YOUR TASK: Consider the listing below. Extract exactly the lines from the line containing "fields the source" to the line containing "let old := if l.embV6", both included.
((
-- ==== Sys2Proof/Machine/Rewrite.lean ====
section
/-! DEFINITION. What the egress makes of a frame: decapsulation, edits, encapsulation and checksums
(R393-R397). -/

namespace Sys2Proof.Machine

/-- A checksum updated for a word that changes from m to m' (RFC 1624, R395). -/
def csumUpd (hc m m' : Nat) : Nat := 65535 - fold16 ((65535 - hc) + (65535 - m) + m')

/-- Writes bytes over a string without changing its length. -/
def overlay (bs : Bytes) (off : Nat) (new : Bytes) : Bytes :=
  if off + new.length ≤ bs.length then bs.take off ++ new ++ bs.drop (off + new.length) else bs

/-- Writes a 16-bit word at an even distance from its checksums, and updates each of them. -/
def edit16 (bs : Bytes) (cs : List Nat) (off v : Nat) : Bytes :=
  if bs.length < off + 2 then bs
  else
    let old := beAt bs off 2
    cs.foldl (fun b c => overlay b c (be 2 (csumUpd (beAt b c 2) old v))) (overlay bs off (be 2 v))

/-- Writes words one after another, updating the checksums. -/
def editWords (bs : Bytes) (cs : List Nat) (off : Nat) : List Nat → Bytes
  | [] => bs
  | w :: ws => editWords (edit16 bs cs off w) cs (off + 2) ws

/-- The words of a byte string of even length. -/
def wordsOf : Bytes → List Nat
  | a :: b :: bs => (a.toNat * 256 + b.toNat) :: wordsOf bs
  | _ => []

/-- Writes a byte string of even length, updating the checksums. -/
def editBytes (bs : Bytes) (cs : List Nat) (off : Nat) (new : Bytes) : Bytes :=
  editWords bs cs off (wordsOf new)

/-- The IPv4 header checksum of a layer; an IPv6 header has none. -/
def ipCsum (l : IpLayer) : List Nat := if l.v6 then [] else [l.off + 10]

/-- The offset of the L4 checksum that a layer's L4 header has, 0 for none. -/
def l4CsumOff (l : IpLayer) : Nat :=
  if l.frag = 2 ∨ l.l4 = 0 then 0
  else if l.proto = 6 then l.l4 + 16
  else if l.proto = 17 then l.l4 + 6
  else if isIcmp l then l.l4 + 2
  else 0

/-- The L4 checksum to update for a change in the L4 header: an IPv4 UDP checksum of 0 stays 0 (R395). -/
def l4Csum (bs : Bytes) (l : IpLayer) : List Nat :=
  let o := l4CsumOff l
  if o = 0 ∨ (l.proto = 17 ∧ l.v6 = false ∧ beAt bs o 2 = 0) then [] else [o]

/-- The L4 checksum to update for a change of address: ICMP over IPv4 has no pseudo-header (R395). -/
def pseudoCsum (bs : Bytes) (l : IpLayer) : List Nat :=
  if l.proto = 1 ∧ l.v6 = false then [] else l4Csum bs l

/-- A UDP checksum that has come out as 0 is sent as all ones (RFC 768). -/
def udpOnes (before after : Bytes) (l : IpLayer) : Bytes :=
  let o := l4CsumOff l
  if l.proto = 17 ∧ o ≠ 0 ∧ beAt before o 2 ≠ 0 ∧ beAt after o 2 = 0 then overlay after o [0xFF, 0xFF] else after

/-- Offset and length of the source address of an IP header. -/
def srcAt (v6 : Bool) (off : Nat) : Nat × Nat := if v6 then (off + 8, 16) else (off + 12, 4)

/-- Offset and length of the destination address of an IP header. -/
def dstAt (v6 : Bool) (off : Nat) : Nat × Nat := if v6 then (off + 24, 16) else (off + 16, 4)

/-- Writes an address field: an IPv4 address takes the last 4 bytes of its field (R394). -/
def editAddr (bs : Bytes) (cs : List Nat) (at' : Nat × Nat) (field : Bytes) : Bytes :=
  editBytes bs cs at'.1 (cut field (16 - at'.2) at'.2)

/-- The edit flags of a frame, 0 where verdict flag [2] is clear (R393). -/
def editFlags (f : Frame) : Nat := if bit (byteAt f.verdict 1).toNat 2 then leAt f.rewrite 0 2 else 0

/-- The address and port edits of an ordinary frame at a layer (R394 step 2). -/
def editTuple (bs : Bytes) (l : IpLayer) (fl : Nat) (rw : Bytes) : Bytes :=
  let acs := ipCsum l ++ pseudoCsum bs l
  let pcs := l4Csum bs l
  let bs := if bit fl 0 then editAddr bs acs (srcAt l.v6 l.off) (cut rw 4 16) else bs
  let bs := if bit fl 1 then editAddr bs acs (dstAt l.v6 l.off) (cut rw 20 16) else bs
  if l.frag = 2 ∨ l.l4 = 0 then bs
  else if l.proto = 6 ∨ l.proto = 17 then
    let bs := if bit fl 2 then editBytes bs pcs l.l4 (cut rw 36 2) else bs
    if bit fl 3 then editBytes bs pcs (l.l4 + 2) (cut rw 38 2) else bs
  else if l.echo = 1 then
    if bit fl 2 then editBytes bs pcs (l.l4 + 4) (cut rw 36 2)
    else if bit fl 3 then editBytes bs pcs (l.l4 + 4) (cut rw 38 2) else bs
  else if l.echo = 2 then
    if bit fl 3 then editBytes bs pcs (l.l4 + 4) (cut rw 38 2)
    else if bit fl 2 then editBytes bs pcs (l.l4 + 4) (cut rw 36 2) else bs
  else bs

/-- A port edit on the embedded header of an ICMP error: which of its ports, and the new value. -/
def editEmbPort (bs : Bytes) (l : IpLayer) (dst : Bool) (new : Bytes) : Bytes :=
  let cs := [l.l4 + 2]
  if l.embL4 = 0 then bs
  else if l.embProto = 6 ∨ l.embProto = 17 then editBytes bs cs (l.embL4 + if dst then 2 else 0) new
  else if (l.embEcho = 1 ∧ dst = false) ∨ (l.embEcho = 2 ∧ dst = true) then
    editBytes bs cs (l.embL4 + 4) new
  else bs

/-- The address and port edits of an ICMP error: they work on the embedded header, whose destination
fields the source edits rewrite; DST_ADDR also rewrites the outer destination address (R394, R395). -/
def editIcmpError (bs : Bytes) (l : IpLayer) (fl : Nat) (rw : Bytes) : Bytes :=
  let ecs := [l.l4 + 2]
  let addr := fun (b : Bytes) (at' : Nat × Nat) (field : Bytes) =>
    let old := if l.embV6 then 0 else beAt b (l.embOff + 10) 2
    let b := editAddr b (ecs ++ if l.embV6 then [] else [l.embOff + 10]) at' field
    if l.embV6 then b
    else overlay b (l.l4 + 2) (be 2 (csumUpd (beAt b (l.l4 + 2) 2) old (beAt b (l.embOff + 10) 2)))
  let bs := if bit fl 0 then addr bs (dstAt l.embV6 l.embOff) (cut rw 4 16) else bs
  let bs := if bit fl 1 then
      editAddr (addr bs (srcAt l.embV6 l.embOff) (cut rw 20 16)) (ipCsum l ++ pseudoCsum bs l)
        (dstAt l.v6 l.off) (cut rw 20 16)
    else bs
  let bs := if bit fl 2 then editEmbPort bs l true (cut rw 36 2) else bs
  if bit fl 3 then editEmbPort bs l false (cut rw 38 2) else bs

/-- Offset of the word of an IP header that holds its traffic class. -/
def editTos (bs : Bytes) (l : IpLayer) (mask v : Nat) : Bytes :=
  let w := beAt bs l.off 2
  if l.v6 then edit16 bs [] l.off (w - (w / 16 % 256 &&& mask) * 16 + v * 16)
  else edit16 bs (ipCsum l) l.off (w - (w % 256 &&& mask) + v)

/-- The DSCP edit (R393). -/
def editDscp (bs : Bytes) (l : IpLayer) (dscp : Nat) : Bytes := editTos bs l 0xFC (dscp % 64 * 4)

/-- Writes the ECN field. -/
def editEcn (bs : Bytes) (l : IpLayer) (ecn : Nat) : Bytes := editTos bs l 0x03 (ecn % 4)

/-- The ECN field of a layer as it stands. -/
def ecnNow (bs : Bytes) (l : IpLayer) : Nat :=
  if l.v6 then beAt bs l.off 2 / 16 % 4 else (byteAt bs (l.off + 1)).toNat % 4

/-- The DSCP of a layer as it stands. -/
def dscpNow (bs : Bytes) (l : IpLayer) : Nat :=
  if l.v6 then beAt bs l.off 2 / 64 % 64 else (byteAt bs (l.off + 1)).toNat / 4

/-- The TTL or hop limit goes down by one (R394). -/
def decTtl (bs : Bytes) (l : IpLayer) : Bytes :=
  if l.v6 then overlay bs (l.off + 7) [byteAt bs (l.off + 7) - 1]
  else edit16 bs (ipCsum l) (l.off + 8) (beAt bs (l.off + 8) 2 - 256)

/-- The TTL or hop limit of a layer as it stands. -/
def ttlNow (bs : Bytes) (l : IpLayer) : Nat := (byteAt bs (l.off + if l.v6 then 7 else 8)).toNat

/-- The TCP delta edits ACK_ADD and SEQ_SUB (R394). -/
def editDelta (bs : Bytes) (l : IpLayer) (fl : Nat) (rw : Bytes) : Bytes :=
  if l.proto ≠ 6 ∨ l.frag = 2 then bs
  else
    let d := leAt rw 56 4
    let cs := l4Csum bs l
    let bs := if bit fl 10 then
        editBytes bs cs (l.l4 + 8) (be 4 ((beAt bs (l.l4 + 8) 4 + d) % 2 ^ 32)) else bs
    if bit fl 11 then
      editBytes bs cs (l.l4 + 4) (be 4 ((beAt bs (l.l4 + 4) 4 + 2 ^ 32 - d) % 2 ^ 32)) else bs

/-- With CSUM_SUPPLIED, the supplied checksums, held as little-endian numbers, stand at the edited layer (R128, R393, R395). -/
def supplied (bs : Bytes) (l : IpLayer) (fl : Nat) (rw : Bytes) : Bytes :=
  if bit fl 13 then
    let bs := if l.v6 then bs else overlay bs (l.off + 10) (be 2 (leAt rw 54 2))
    let o := l4CsumOff l
    if o = 0 then bs else overlay bs o (be 2 (leAt rw 60 2))
  else bs

/-- Step 2 of R394 at a layer: `none` where TTL_DEC meets a TTL of 0 or 1.  `emb` says that the frame's key carries
ICMP_ERROR: the embedded header is edited. -/
def editLayerOf (bs : Bytes) (l : IpLayer) (emb : Bool) (fl : Nat) (rw : Bytes) (dscp : Nat) (ce : Bool) : Option Bytes :=
  if bit fl 5 ∧ ttlNow bs l ≤ 1 then none
  else
    let b0 := bs
    let bs := if emb then editIcmpError bs l fl rw else editTuple bs l fl rw
    let bs := if bit fl 5 then decTtl bs l else bs
    let bs := if bit fl 4 then editDscp bs l dscp else bs
    let bs := if ce then editEcn bs l 3 else bs
    some (supplied (udpOnes b0 (editDelta bs l fl rw) l) l fl rw)

/-- A UDP checksum other than 0 of the tunnel that encloses the edited layer covers the edited bytes and is
updated for them (R395); a 0 there is no checksum (R396). -/
def encloseCsum (before after : Bytes) (o : IpLayer) : Bytes :=
  let c := l4CsumOff o
  if o.proto ≠ 17 ∨ c = 0 ∨ beAt before c 2 = 0 ∨ before = after then after
  else
    let v := csumUpd (beAt before c 2) (fold16 (sum16 (before.drop (o.l4 + 8)))) (fold16 (sum16 (after.drop (o.l4 + 8))))
    overlay after c (be 2 (if v = 0 then 65535 else v))

/-- The update of the enclosing checksum where the edited layer is the inner one of a frame that keeps its
outer headers. -/
def encloseOf (f : Frame) (decap : Bool) (l : IpLayer) (before after : Bytes) : Bytes :=
  match f.parse.outer with
  | some o => if decap || o.off == l.off then after else encloseCsum before after o
  | none => after

/-- How many tags stand after the MAC addresses of a frame, at most n. -/
def tagCount (isTag : Nat → Bool) (bs : Bytes) : Nat → Nat → Nat
  | 0, _ => 0
  | n + 1, off => if isTag (beAt bs off 2) && decide (off + 4 ≤ bs.length) then 1 + tagCount isTag bs n (off + 4) else 0

/-- Step 3 of R394: MAC addresses, TAG_POP, TAG_PUSH. -/
def editMac (isTag : Nat → Bool) (bs : Bytes) (fl : Nat) (rw : Bytes) : Bytes :=
  let bs := if bit fl 6 then overlay bs 0 (cut rw 40 6) else bs
  let bs := if bit fl 7 then overlay bs 6 (cut rw 46 6) else bs
  let bs := if bit fl 9 ∧ isTag (beAt bs 12 2) = true then bs.take 12 ++ bs.drop 16 else bs
  if bit fl 8 then bs.take 12 ++ [0x81, 0x00] ++ cut rw 52 2 ++ bs.drop 12 else bs

/-- Fills in the outer IP header of a template (R396): `n` bytes follow the L3 offset in all. -/
def fillIp (t : Bytes) (v6 : Bool) (l3 n : Nat) (tos : Option (Nat × Nat × Bool)) : Bytes :=
  let setTos := fun (b : Bytes) =>
    match tos with
    | some (dscp, ecn, copyDscp) =>
      let l : IpLayer := { v6 := v6, off := l3 }
      let w := beAt b l3 2
      let old := if v6 then w / 16 % 256 else w % 256
      let new := (if copyDscp then dscp * 4 else old / 4 * 4) + ecn
      if l.v6 then overlay b l3 (be 2 (w - old * 16 + new * 16)) else overlay b l3 (be 2 (w - old + new))
    | none => b
  if v6 then overlay (setTos t) (l3 + 4) (be 2 (n - 40))
  else
    let t := overlay (overlay (setTos t) (l3 + 2) (be 2 n)) (l3 + 4) [0, 0]
    let hl := (byteAt t l3).toNat % 16 * 4
    let t := overlay t (l3 + 10) [0, 0]
    overlay t (l3 + 10) (be 2 (65535 - fold16 (sum16 (cut t l3 hl))))

/-- Fills in a template of kind 2 to 5 for a frame of `len` bytes (R396). -/
def fillTemplate (isTag : Nat → Bool) (e t : Bytes) (len hash : Nat) (tos : Option (Nat × Nat)) : Bytes :=
  let kind := leAt e 0 1
  let fl := leAt e 2 1
  let v6 := bit fl 0
  let l3 := 14 + 4 * tagCount isTag t 2 12
  let l4 := l3 + if v6 then 40 else (byteAt t l3).toNat % 16 * 4
  let t := fillIp t v6 l3 (t.length - l3 + len)
    (match tos with
      | some (d, c) => some (d, c, bit fl 2)
      | none => none)
  let vni := be 3 (leAt e 4 4 % 2 ^ 24)
  if kind = 2 ∨ kind = 3 then
    let t := overlay t (l4 + 4) (be 2 (t.length - l4 + len))
    let t := if bit fl 1 then overlay t l4 (be 2 (0xC000 + hash % 2 ^ 14)) else t
    overlay (overlay t (l4 + 6) [0, 0]) (l4 + 12) vni
  else if kind = 4 then overlay t (l4 + 4) vni
  else if bit (byteAt t l4).toNat 5 then overlay t (l4 + 4) (0 :: vni)
  else t

/-- What step 4 of R394 makes of a frame. -/
inductive Encapped where
  | sent (data : Bytes)
  | unencapsulated (data : Bytes)
  | oversize (data : Bytes)
  deriving DecidableEq, Repr

/-- Step 4 of R394: the encapsulation of an entry, by the frame's own IP header where it has one (R269,
R396, R397). -/
def encapsulate (isTag : Nat → Bool) (e : Option Bytes) (bs : Bytes) (hash : Nat)
    (tos : Option (Nat × Nat)) : Encapped :=
  match e with
  | none => .unencapsulated bs
  | some e =>
    let kind := leAt e 0 1
    if kind = 0 ∨ 6 ≤ kind then .unencapsulated bs
    else
      let t := cut e 16 (min (leAt e 1 1) (if kind = 1 then 22 else 112))
      let out :=
        if kind = 1 then t ++ bs.drop (14 + 4 * tagCount isTag bs 2 12)
        else fillTemplate isTag e t bs.length hash tos ++ bs
      if 10240 < out.length + 4 then .oversize out else .sent out

/-- How the egress ends with a copy (R394, R397). -/
inductive Egressed where
  | sent (data : Bytes) (unencapsulated : Bool)
  | ttlDrop
  | oversize (data : Bytes)
  | misrouted
  deriving DecidableEq, Repr

/-- Step 1 of R394: the ECN copy of decapsulation: an outer CE goes into an inner ECT field. -/
def decapEcn (bs : Bytes) (outer inner : Option IpLayer) : Bytes :=
  match outer, inner with
  | some o, some i =>
    if ecnNow bs o = 3 ∧ (ecnNow bs i = 1 ∨ ecnNow bs i = 2) then editEcn bs i 3 else bs
  | _, _ => bs

/-- The egress rewrite of a copy (R394-R397): `encap` is none where no encapsulation is asked for, else
the entry read for its index. -/
def rewriteFrame (isTag : Nat → Bool) (f : Frame) (bs : Bytes) (ce : Bool) (encap : Option (Option Bytes)) :
    Egressed :=
  let fl := editFlags f
  let decap := bit fl 12 && f.parse.innerL2 != 0
  let bs := if decap then decapEcn bs f.parse.outer f.parse.inner else bs
  let edited := match editLayer f with
    | some l =>
      match editLayerOf bs l (f.icmpErr && l.icmpError) fl f.rewrite (leAt f.verdict 12 1 / 4) ce with
      | some b => some (encloseOf f decap l bs b)
      | none => none
    | none => some bs
  match edited with
  | none => .ttlDrop
  | some bs =>
    let own := if decap then f.parse.inner else f.parse.outer
    let tos := match own with
      | some l => some (dscpNow bs l, ecnNow bs l)
      | none => none
    let bs := editMac isTag (if decap then bs.drop f.parse.innerL2 else bs) fl f.rewrite
    match encap with
    | none => .sent bs false
    | some e =>
      match encapsulate isTag e bs f.hash tos with
      | .sent d => .sent d false
      | .unencapsulated d => .sent d true
      | .oversize d => .oversize d

end Sys2Proof.Machine
end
))
REPLY TO THE EXERCISE:
fields the source edits rewrite; DST_ADDR also rewrites the outer destination address (R394, R395). -/
def editIcmpError (bs : Bytes) (l : IpLayer) (fl : Nat) (rw : Bytes) : Bytes :=
  let ecs := [l.l4 + 2]
  let addr := fun (b : Bytes) (at' : Nat × Nat) (field : Bytes) =>
    let old := if l.embV6 then 0 else beAt b (l.embOff + 10) 2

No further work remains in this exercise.